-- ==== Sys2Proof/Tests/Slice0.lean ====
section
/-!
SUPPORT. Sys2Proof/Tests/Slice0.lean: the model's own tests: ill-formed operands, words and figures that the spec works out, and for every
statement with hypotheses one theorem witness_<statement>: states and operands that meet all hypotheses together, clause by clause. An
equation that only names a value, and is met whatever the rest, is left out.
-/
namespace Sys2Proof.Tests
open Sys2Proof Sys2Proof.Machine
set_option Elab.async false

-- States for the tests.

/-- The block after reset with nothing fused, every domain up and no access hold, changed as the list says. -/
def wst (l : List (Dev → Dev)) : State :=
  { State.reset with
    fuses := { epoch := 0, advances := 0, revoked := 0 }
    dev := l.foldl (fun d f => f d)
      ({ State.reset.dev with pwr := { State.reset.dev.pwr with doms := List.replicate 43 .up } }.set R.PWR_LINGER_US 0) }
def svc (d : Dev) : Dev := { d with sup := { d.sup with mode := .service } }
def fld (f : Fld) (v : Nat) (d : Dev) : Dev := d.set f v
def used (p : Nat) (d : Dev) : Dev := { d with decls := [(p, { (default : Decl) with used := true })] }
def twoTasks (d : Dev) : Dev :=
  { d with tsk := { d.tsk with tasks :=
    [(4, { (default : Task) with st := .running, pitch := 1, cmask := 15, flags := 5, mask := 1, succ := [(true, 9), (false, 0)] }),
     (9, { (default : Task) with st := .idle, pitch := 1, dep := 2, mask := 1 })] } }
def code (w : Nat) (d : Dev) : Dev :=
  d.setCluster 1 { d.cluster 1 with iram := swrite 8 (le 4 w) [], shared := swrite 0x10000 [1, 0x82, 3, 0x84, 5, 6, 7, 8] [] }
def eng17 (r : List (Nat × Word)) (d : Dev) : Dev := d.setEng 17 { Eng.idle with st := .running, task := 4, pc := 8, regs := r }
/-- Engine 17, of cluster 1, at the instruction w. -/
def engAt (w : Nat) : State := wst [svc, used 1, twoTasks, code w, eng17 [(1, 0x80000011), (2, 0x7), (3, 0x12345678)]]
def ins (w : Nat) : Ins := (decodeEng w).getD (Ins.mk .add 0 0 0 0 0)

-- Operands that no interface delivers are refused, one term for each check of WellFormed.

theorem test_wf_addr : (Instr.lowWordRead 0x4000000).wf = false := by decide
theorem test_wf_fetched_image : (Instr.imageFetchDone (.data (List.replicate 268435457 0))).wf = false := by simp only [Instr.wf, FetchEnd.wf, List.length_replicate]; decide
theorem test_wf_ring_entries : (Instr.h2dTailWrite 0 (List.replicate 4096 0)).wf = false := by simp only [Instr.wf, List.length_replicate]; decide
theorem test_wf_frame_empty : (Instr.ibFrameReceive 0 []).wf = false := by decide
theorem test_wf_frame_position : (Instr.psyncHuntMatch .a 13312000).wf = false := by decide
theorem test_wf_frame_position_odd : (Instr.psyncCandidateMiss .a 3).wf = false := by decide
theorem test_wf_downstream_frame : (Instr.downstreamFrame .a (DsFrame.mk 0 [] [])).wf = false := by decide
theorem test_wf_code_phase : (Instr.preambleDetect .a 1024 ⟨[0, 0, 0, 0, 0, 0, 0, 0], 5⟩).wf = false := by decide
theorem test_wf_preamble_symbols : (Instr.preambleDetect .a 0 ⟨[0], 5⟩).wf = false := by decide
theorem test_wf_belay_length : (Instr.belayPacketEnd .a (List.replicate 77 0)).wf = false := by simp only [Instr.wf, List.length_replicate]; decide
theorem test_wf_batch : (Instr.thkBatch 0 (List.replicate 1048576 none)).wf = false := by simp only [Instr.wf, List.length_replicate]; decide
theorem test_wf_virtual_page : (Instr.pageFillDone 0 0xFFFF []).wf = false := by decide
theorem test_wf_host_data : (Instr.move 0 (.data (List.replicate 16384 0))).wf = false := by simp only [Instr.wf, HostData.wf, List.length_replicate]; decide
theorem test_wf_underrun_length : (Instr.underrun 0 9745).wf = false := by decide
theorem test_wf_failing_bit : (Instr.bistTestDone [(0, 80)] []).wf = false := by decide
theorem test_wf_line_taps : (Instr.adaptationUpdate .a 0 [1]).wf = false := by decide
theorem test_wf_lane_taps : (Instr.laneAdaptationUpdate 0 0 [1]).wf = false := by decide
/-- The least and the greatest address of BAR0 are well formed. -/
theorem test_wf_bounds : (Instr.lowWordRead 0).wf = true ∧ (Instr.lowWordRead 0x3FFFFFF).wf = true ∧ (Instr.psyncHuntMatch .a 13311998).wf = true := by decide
--
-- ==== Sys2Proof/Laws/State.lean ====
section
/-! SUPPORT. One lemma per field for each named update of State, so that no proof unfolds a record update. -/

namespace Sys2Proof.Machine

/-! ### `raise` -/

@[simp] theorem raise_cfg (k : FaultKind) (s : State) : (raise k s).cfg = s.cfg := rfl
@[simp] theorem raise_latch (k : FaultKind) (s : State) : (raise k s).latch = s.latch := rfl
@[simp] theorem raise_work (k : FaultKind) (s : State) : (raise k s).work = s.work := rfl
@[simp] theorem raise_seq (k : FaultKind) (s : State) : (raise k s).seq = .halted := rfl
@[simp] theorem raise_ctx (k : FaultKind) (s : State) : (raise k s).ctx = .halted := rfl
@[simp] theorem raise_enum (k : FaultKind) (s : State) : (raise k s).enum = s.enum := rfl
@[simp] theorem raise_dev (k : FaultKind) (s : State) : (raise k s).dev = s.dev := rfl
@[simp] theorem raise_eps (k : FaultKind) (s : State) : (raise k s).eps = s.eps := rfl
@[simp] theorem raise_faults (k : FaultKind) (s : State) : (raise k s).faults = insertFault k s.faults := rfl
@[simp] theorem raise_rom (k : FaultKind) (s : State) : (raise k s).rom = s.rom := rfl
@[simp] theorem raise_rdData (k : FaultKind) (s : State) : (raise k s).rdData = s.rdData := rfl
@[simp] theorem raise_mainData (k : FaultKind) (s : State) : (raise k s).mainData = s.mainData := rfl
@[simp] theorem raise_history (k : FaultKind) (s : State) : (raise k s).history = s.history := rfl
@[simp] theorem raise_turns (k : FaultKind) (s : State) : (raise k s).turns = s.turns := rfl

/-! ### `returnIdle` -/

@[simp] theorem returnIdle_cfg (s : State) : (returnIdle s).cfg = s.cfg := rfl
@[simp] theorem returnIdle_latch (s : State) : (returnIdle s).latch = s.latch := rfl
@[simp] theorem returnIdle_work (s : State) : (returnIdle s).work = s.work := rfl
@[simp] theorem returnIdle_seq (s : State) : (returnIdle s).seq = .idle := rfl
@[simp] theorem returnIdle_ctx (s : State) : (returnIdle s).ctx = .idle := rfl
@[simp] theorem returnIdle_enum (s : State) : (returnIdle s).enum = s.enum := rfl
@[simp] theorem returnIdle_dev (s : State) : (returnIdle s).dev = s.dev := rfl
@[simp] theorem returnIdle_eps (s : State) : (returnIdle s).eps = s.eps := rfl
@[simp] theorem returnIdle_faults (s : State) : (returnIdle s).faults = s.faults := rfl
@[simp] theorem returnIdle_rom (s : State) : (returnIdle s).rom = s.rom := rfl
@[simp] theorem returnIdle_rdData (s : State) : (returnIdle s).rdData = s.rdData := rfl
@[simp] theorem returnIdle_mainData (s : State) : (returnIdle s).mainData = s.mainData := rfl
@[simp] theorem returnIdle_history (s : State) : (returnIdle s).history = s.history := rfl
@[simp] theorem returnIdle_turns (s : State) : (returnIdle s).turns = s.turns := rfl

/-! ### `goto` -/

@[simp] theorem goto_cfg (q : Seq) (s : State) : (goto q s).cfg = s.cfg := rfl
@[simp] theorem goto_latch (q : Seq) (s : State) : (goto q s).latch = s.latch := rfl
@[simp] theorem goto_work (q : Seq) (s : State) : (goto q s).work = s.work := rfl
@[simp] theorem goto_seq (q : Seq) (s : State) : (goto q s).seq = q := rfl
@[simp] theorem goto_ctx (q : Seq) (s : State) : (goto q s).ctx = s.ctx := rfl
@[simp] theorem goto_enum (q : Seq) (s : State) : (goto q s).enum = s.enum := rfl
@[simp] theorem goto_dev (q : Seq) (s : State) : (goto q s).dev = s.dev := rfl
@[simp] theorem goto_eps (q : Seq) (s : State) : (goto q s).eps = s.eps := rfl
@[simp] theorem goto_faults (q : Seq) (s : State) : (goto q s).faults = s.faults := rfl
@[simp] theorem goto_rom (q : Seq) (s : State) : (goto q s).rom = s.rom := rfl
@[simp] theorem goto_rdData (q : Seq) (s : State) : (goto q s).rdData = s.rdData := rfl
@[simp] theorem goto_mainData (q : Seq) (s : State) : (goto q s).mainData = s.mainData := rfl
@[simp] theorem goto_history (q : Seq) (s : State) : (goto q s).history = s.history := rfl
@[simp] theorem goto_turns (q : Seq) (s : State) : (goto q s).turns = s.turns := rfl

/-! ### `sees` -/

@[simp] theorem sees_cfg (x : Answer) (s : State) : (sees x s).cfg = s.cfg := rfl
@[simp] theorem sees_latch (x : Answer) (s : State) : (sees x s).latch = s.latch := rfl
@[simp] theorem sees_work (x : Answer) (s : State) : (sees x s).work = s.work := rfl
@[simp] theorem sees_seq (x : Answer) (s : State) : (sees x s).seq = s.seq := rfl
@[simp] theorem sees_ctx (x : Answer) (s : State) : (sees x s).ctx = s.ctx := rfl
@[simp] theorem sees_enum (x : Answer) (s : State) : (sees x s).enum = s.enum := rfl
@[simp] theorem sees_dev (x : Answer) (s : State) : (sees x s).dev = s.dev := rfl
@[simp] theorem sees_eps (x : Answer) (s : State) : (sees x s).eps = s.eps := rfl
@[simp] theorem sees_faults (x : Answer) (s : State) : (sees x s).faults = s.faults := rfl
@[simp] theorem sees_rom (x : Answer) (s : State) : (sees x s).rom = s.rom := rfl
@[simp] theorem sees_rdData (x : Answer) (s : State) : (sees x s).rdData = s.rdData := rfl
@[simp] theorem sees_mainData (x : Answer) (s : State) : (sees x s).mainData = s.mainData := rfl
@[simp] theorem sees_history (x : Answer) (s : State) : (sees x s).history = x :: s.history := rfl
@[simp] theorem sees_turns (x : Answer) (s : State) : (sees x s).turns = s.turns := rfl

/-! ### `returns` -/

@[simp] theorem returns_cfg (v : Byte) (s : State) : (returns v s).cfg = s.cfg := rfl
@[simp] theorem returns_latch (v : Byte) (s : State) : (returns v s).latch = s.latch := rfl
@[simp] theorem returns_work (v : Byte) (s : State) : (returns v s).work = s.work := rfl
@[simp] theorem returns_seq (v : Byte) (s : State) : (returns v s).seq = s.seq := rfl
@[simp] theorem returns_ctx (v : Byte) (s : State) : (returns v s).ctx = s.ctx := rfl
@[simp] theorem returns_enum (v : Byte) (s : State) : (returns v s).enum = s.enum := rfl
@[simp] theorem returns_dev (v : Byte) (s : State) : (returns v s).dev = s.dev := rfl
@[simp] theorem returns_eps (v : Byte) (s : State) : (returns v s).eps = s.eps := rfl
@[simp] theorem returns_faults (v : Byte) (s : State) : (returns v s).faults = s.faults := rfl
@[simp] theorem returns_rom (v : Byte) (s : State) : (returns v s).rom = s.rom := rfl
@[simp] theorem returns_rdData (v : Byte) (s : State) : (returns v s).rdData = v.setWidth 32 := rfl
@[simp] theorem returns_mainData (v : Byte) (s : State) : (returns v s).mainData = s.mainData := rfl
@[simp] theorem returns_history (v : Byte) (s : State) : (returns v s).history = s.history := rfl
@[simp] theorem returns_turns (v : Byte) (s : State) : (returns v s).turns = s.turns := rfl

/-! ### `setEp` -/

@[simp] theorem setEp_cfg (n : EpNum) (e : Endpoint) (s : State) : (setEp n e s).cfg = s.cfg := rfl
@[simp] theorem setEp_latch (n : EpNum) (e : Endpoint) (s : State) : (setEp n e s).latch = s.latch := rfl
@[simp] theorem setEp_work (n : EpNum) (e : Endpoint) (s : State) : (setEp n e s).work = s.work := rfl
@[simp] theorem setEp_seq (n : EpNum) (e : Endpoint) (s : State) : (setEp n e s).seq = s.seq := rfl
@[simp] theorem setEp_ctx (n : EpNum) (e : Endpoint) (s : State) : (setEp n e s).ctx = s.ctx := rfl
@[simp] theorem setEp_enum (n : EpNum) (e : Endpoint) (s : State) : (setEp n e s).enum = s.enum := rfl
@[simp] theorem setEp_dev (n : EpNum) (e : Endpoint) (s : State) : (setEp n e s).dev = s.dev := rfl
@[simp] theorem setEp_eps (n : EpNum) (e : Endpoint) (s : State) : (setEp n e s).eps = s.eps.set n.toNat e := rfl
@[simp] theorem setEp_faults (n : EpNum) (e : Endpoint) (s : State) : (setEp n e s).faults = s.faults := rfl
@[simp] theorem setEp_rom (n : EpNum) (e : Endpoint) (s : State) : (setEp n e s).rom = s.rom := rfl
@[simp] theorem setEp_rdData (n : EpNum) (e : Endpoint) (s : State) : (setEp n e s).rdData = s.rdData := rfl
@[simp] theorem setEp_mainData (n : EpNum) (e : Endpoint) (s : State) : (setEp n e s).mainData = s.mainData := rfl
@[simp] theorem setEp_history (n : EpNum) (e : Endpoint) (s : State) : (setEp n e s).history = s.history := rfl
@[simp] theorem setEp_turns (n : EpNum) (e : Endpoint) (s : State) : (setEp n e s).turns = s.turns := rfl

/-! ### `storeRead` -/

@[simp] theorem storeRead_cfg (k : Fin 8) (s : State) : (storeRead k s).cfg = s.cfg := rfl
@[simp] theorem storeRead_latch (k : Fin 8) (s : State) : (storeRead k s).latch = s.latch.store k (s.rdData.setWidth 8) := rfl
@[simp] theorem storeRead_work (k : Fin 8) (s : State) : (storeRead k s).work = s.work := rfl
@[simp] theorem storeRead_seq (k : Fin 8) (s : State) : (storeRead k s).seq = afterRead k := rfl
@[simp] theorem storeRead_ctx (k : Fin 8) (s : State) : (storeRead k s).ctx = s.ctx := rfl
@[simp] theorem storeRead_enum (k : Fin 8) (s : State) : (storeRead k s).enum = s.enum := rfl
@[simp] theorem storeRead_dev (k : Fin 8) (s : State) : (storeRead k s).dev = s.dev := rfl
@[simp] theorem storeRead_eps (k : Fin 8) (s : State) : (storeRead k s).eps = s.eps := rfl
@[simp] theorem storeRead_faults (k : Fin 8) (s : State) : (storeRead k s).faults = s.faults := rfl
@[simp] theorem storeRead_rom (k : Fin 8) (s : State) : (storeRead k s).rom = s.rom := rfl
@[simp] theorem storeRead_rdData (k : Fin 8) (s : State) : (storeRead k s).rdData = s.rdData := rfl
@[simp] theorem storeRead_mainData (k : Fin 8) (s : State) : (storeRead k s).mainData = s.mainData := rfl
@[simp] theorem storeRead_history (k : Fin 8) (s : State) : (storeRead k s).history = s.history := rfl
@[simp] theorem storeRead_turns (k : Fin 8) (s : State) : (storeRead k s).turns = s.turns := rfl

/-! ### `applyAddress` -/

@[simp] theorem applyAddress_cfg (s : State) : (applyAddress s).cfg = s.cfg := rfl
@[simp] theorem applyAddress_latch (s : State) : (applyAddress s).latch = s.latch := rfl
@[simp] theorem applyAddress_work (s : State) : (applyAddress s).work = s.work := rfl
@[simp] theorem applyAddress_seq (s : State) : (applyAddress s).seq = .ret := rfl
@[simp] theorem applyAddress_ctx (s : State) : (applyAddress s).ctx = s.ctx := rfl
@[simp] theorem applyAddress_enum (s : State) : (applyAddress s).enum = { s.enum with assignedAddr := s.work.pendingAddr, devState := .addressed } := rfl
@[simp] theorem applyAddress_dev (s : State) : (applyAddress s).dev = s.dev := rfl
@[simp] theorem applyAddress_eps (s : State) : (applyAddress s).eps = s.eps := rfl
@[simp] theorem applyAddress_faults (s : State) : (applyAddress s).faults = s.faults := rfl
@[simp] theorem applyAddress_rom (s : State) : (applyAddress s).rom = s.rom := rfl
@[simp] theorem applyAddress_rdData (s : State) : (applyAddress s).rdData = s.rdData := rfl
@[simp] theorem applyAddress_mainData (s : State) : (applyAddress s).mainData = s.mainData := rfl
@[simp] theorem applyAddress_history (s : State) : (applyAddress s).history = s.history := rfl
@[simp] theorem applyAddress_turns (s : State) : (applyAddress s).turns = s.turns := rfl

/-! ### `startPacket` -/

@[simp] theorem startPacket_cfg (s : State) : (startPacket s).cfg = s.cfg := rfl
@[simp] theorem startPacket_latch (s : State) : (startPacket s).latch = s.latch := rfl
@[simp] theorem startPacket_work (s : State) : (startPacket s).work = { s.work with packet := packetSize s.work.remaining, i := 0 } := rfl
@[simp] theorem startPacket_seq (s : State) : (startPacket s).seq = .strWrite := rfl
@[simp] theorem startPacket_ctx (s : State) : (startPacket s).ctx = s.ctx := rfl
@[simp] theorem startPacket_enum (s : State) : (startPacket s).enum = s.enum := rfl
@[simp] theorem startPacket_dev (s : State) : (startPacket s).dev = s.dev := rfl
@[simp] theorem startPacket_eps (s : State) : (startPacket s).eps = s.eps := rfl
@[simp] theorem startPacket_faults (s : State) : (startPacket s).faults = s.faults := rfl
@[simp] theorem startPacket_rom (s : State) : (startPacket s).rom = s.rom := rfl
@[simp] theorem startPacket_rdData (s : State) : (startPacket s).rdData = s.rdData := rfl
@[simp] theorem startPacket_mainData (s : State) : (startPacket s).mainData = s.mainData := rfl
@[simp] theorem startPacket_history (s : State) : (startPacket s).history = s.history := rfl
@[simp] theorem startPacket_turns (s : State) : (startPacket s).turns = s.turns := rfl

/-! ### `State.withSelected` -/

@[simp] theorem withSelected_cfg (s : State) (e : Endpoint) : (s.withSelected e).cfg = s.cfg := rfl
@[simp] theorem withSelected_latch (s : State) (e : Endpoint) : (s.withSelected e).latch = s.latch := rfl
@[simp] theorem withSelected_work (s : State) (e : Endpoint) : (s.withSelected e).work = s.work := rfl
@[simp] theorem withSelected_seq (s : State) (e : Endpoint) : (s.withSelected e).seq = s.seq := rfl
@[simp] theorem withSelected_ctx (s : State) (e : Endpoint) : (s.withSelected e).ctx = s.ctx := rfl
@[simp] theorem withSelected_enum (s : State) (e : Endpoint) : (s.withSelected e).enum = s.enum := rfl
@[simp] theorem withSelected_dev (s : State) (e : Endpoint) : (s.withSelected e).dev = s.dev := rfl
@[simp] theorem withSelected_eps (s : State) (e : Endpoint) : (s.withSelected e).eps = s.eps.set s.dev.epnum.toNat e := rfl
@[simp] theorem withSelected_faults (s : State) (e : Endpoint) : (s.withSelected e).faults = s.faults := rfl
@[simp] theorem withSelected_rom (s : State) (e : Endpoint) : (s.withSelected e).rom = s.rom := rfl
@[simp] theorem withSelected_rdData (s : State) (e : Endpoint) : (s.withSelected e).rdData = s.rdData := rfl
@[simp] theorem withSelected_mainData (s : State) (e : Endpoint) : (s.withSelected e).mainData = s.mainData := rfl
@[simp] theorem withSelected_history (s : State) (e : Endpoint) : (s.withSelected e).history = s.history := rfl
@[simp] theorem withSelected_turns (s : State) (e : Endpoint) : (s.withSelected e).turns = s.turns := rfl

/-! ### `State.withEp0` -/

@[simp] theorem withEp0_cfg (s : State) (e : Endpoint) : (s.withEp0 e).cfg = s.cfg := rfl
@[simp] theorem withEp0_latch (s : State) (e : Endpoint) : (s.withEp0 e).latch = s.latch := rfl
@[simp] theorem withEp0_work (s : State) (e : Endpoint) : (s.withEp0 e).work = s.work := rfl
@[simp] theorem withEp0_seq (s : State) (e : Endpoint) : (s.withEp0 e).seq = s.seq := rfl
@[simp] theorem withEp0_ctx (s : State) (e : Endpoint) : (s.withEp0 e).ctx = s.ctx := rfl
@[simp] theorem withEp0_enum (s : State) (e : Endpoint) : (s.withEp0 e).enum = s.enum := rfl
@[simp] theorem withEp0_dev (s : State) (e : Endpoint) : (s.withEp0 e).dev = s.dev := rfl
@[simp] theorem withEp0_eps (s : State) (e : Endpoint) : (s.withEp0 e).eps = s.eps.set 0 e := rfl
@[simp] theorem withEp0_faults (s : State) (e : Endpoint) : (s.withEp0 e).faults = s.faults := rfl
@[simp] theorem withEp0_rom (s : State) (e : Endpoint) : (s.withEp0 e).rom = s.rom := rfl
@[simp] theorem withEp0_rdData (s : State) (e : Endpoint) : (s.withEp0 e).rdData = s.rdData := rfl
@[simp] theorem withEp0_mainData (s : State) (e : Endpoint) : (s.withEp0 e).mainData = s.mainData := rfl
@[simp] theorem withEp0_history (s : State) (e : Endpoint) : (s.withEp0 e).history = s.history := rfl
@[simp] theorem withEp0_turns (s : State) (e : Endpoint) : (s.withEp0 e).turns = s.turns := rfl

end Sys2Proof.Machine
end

- **PROBLEM TO WORK ON**
Using the data above, reproduce exactly the lines from the line that contains "n e s).mainData = s.mainData := rfl" through the line that contains "n e s).history = s.history := rfl", including both.

- **SOLVED EXERCISE**
@[simp] theorem setEp_mainData (n : EpNum) (e : Endpoint) (s : State) : (setEp n e s).mainData = s.mainData := rfl
@[simp] theorem setEp_history (n : EpNum) (e : Endpoint) (s : State) : (setEp n e s).history = s.history := rfl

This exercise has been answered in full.